X_train = pd.DataFrame(index=range(segments), dtype=np.float64,
                       columns=['ave', 'std', 'max', 'min','q95','q99', 'q05','q01',
                                'abs_max', 'abs_mean', 'abs_std', 'trend', 'abs_trend'])
y_train = pd.DataFrame(index=range(segments), dtype=np.float64,
                       columns=['time_to_failure'])

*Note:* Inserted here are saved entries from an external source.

-- ==== Sys2Proof/Machine/System.lean ====
section
/-! DEFINITION. System instructions: TRAP, RETT, REGION, STEP, PREM, SYSR, SYSW. -/

namespace Sys2Proof.Machine
open Sys2Proof

/-- TRAP (R292): raises TRAPSW with the code's low byte. -/
def execTrap (c : Ctl) (a : Opd) (s : State) :=
  issue s c true [rd a] fun v =>
    .error { cause := .trapsw, threads := [v.leader], code := (v.word a v.leader) &&& 0xFF }

/-- RETT.NEXT (R292). -/
def execRettNext (c : Ctl) (s : State) :=
  issue s c true [] fun v =>
    if v.st.inHandler then .ok { post := v.onStrand Strand.returnNext } else v.raise1 .illmod

/-- RETT.REGION (R292, R294). -/
def execRettRegion (c : Ctl) (s : State) :=
  issue s c true [] fun v =>
    if v.st.inHandler then .ok { post := v.onStrand Strand.returnRegion } else v.raise1 .illmod

/-- REGION (R293): the entry and the snapshot at issue; regioncnt at issue + 4. -/
def execRegion (c : Ctl) (s : State) :=
  issue s c true [] fun v =>
    if v.st.inHandler then v.raise1 .illmod
    else
      let mark := v.onStrand fun st => { st with entry := v.st.pc + 8, snap := ⟨v.st.lc, v.st.enclosing, v.st.tl⟩ }
      .ok { post := andThen mark (v.land (v.now + 4) [.regionInc]) }

/-- STEP (R298): stepcnt at issue + 4; a pending cut sees it there (R300). -/
def execStep (c : Ctl) (s : State) :=
  issue s c true [] fun v => .ok { post := v.land (v.now + 4) [.stepInc] }

/-- The frame count and first frame of the slice in force, from the running part's slice table (R40). -/
def Part.section (p : Part) (k : Nat) : Nat × Nat × Nat :=
  (smNat p.img (0x28 + 16 * k) 8, smNat p.img (0x28 + 16 * k + 8) 4, smNat p.img (0x28 + 16 * k + 12) 4)
def Part.sliceFirst (p : Part) (i : Nat) : Nat := smNat p.img ((p.section 0).1 + 16 * i) 8
def Part.sliceFrames (p : Part) (i : Nat) : Nat := smNat p.img ((p.section 0).1 + 16 * i + 8) 4
def Part.slicePattern (p : Part) (i : Nat) : Nat := smNat p.img ((p.section 0).1 + 16 * i + 12) 2
def Part.sliceStands (p : Part) (i : Nat) : Nat := smNat p.img ((p.section 0).1 + 16 * i + 14) 2
def Part.sliceCount (p : Part) : Nat := (p.section 0).2.1

/-- The part in force: the main part or an alternate; none under the built-in idle alternate (R48, R49). -/
def State.part (s : State) : Option Part :=
  match s.sch.inForce with
  | .main => s.sch.main
  | .alt n => aGet s.sch.alts n
  | .idle => none

/-- Whether the running cycle lies in the last frame of the running slice. -/
def State.lastFrame (s : State) : Bool :=
  match s.part with
  | some p => s.sch.active && s.accord / 2048 + 1 == p.sliceFirst s.sch.slice + p.sliceFrames s.sch.slice
  | none => false

/-- A cut pending for a core (R300). -/
def State.cutFor (s : State) (c : Nat) : Option Cut :=
  match s.host.cut with
  | some k => if k.cores.contains c && !k.saving then some k else none
  | none => none

/-- The live ranges a PREM names (R299). -/
def premRanges (n : Nat) (x : BitVec 64) : List (BitVec 16) := (List.range n).map fun i => x.extractLsb' (16 * i) 16

/-- PREM (R299 to R302): under a pending cut with stepcnt = T, or for a fixed strand in the last frame of its slice,
the strand parks before the word; else nothing, nor does the PREM that a restored strand reissues. -/
def execPrem (c : Ctl) (crown acc : Bool) (n : BitVec 3) (a b : Opd) (s : State) :=
  let us := [rd a, rd2 b]
  issue s c true us (chk := [rd2 b]) fun v => do
    let rs := premRanges n.toNat (v.quad false b v.leader)
    if rs.any fun r => 256 < (r.extractLsb' 8 8).toNat + (r.extractLsb' 0 8).toNat + 1 then v.raise1 .illmod
    let parks := if v.st.passPrem then false
      else if v.b.loose then
        match v.s.cutFor v.c with
        | some k => v.st.stepcnt.toNat == k.target
        | none => false
      else v.s.lastFrame
    if parks then
      .ok { jump := some v.st.pc,
            post := v.park (.prem (wordLen us) c.hold (v.word a v.leader) rs acc crown (!v.b.loose)) }
    else .ok { post := v.onStrand fun st => { st with passPrem := false } }

/-- SYSR (R422): the special register of a dynamic index, at issue + 4. -/
def execSysr (c : Ctl) (d a : Opd) (s : State) :=
  issue s c (runsOnce d) [wr d, rd a] fun v =>
    let n := (v.word a v.leader).toNat
    .ok { post := v.land (v.now + 4) ((v.doers d).flatMap fun t => writeTo d false t ((v.special n t).setWidth 64)) }

/-- SYSW (R423): fstat of each active thread, or a half of the trap vector; writes to the fault record are discarded. -/
def execSysw (c : Ctl) (d a : Opd) (s : State) :=
  let ix := match d with | .sp n => n.toNat | _ => 0
  issue s c (ix != 0x4E) [rd a] fun v =>
    let x := v.word a v.leader
    let ws : List RegW :=
      if ix = 0x4E then v.threads.map fun t => .fstatSet t ((v.word a t).setWidth 6)
      else if ix = 0x5C then [.tvecLo x]
      else if ix = 0x5D then [.tvecHi x]
      else []
    .ok { post := v.land (v.now + 4) ws }

end Sys2Proof.Machine
end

for segment in tqdm(range(segments)):
    seg = train.iloc[segment*rows:segment*rows+rows]
    x = seg['acoustic_data'].values
    y = seg['time_to_failure'].values[-1]
    
    y_train.loc[segment, 'time_to_failure'] = y
    
    X_train.loc[segment, 'ave'] = x.mean()
    X_train.loc[segment, 'std'] = x.std()
    X_train.loc[segment, 'max'] = x.max()
    X_train.loc[segment, 'min'] = x.min()
    X_train.loc[segment, 'q95'] = np.quantile(x,0.95)
    X_train.loc[segment, 'q99'] = np.quantile(x,0.99)
    X_train.loc[segment, 'q05'] = np.quantile(x,0.05)
    X_train.loc[segment, 'q01'] = np.quantile(x,0.01)
    
    X_train.loc[segment, 'abs_max'] = np.abs(x).max()
    X_train.loc[segment, 'abs_mean'] = np.abs(x).mean()
    X_train.loc[segment, 'abs_std'] = np.abs(x).std()
    X_train.loc[segment, 'trend'] = add_trend_feature(x)
    X_train.loc[segment, 'abs_trend'] = add_trend_feature(x, abs_values=True)
    
X_train.head()

## **4.Data transformation**

In [None]:
scaler = StandardScaler()
scaler.fit(X_train)
X_train_scaled = scaler.transform(X_train)

## **5.Test Data**

In [None]:
submission = pd.read_csv('../input/sample_submission.csv', index_col='seg_id')
X_test = pd.DataFrame(columns=X_train.columns, dtype=np.float64, index=submission.index)
for seg_id in tqdm(X_test.index):
    seg = pd.read_csv('../input/test/' + seg_id + '.csv')
    
    x = seg['acoustic_data'].values
    
    X_test.loc[seg_id, 'ave'] = x.mean()
    X_test.loc[seg_id, 'std'] = x.std()
    X_test.loc[seg_id, 'max'] = x.max()
    X_test.loc[seg_id, 'min'] = x.min()
    X_test.loc[seg_id, 'q95'] = np.quantile(x,0.95)
    X_test.loc[seg_id, 'q99'] = np.quantile(x,0.99)
    X_test.loc[seg_id, 'q05'] = np.quantile(x,0.05)
    X_test.loc[seg_id, 'q01'] = np.quantile(x,0.01)
    
    X_test.loc[seg_id, 'abs_max'] = np.abs(x).max()
    X_test.loc[seg_id, 'abs_mean'] = np.abs(x).mean()
    X_test.loc[seg_id, 'abs_std'] = np.abs(x).std()
    X_test.loc[seg_id, 'trend'] = add_trend_feature(x)
    X_test.loc[seg_id, 'abs_trend'] = add_trend_feature(x, abs_values=True)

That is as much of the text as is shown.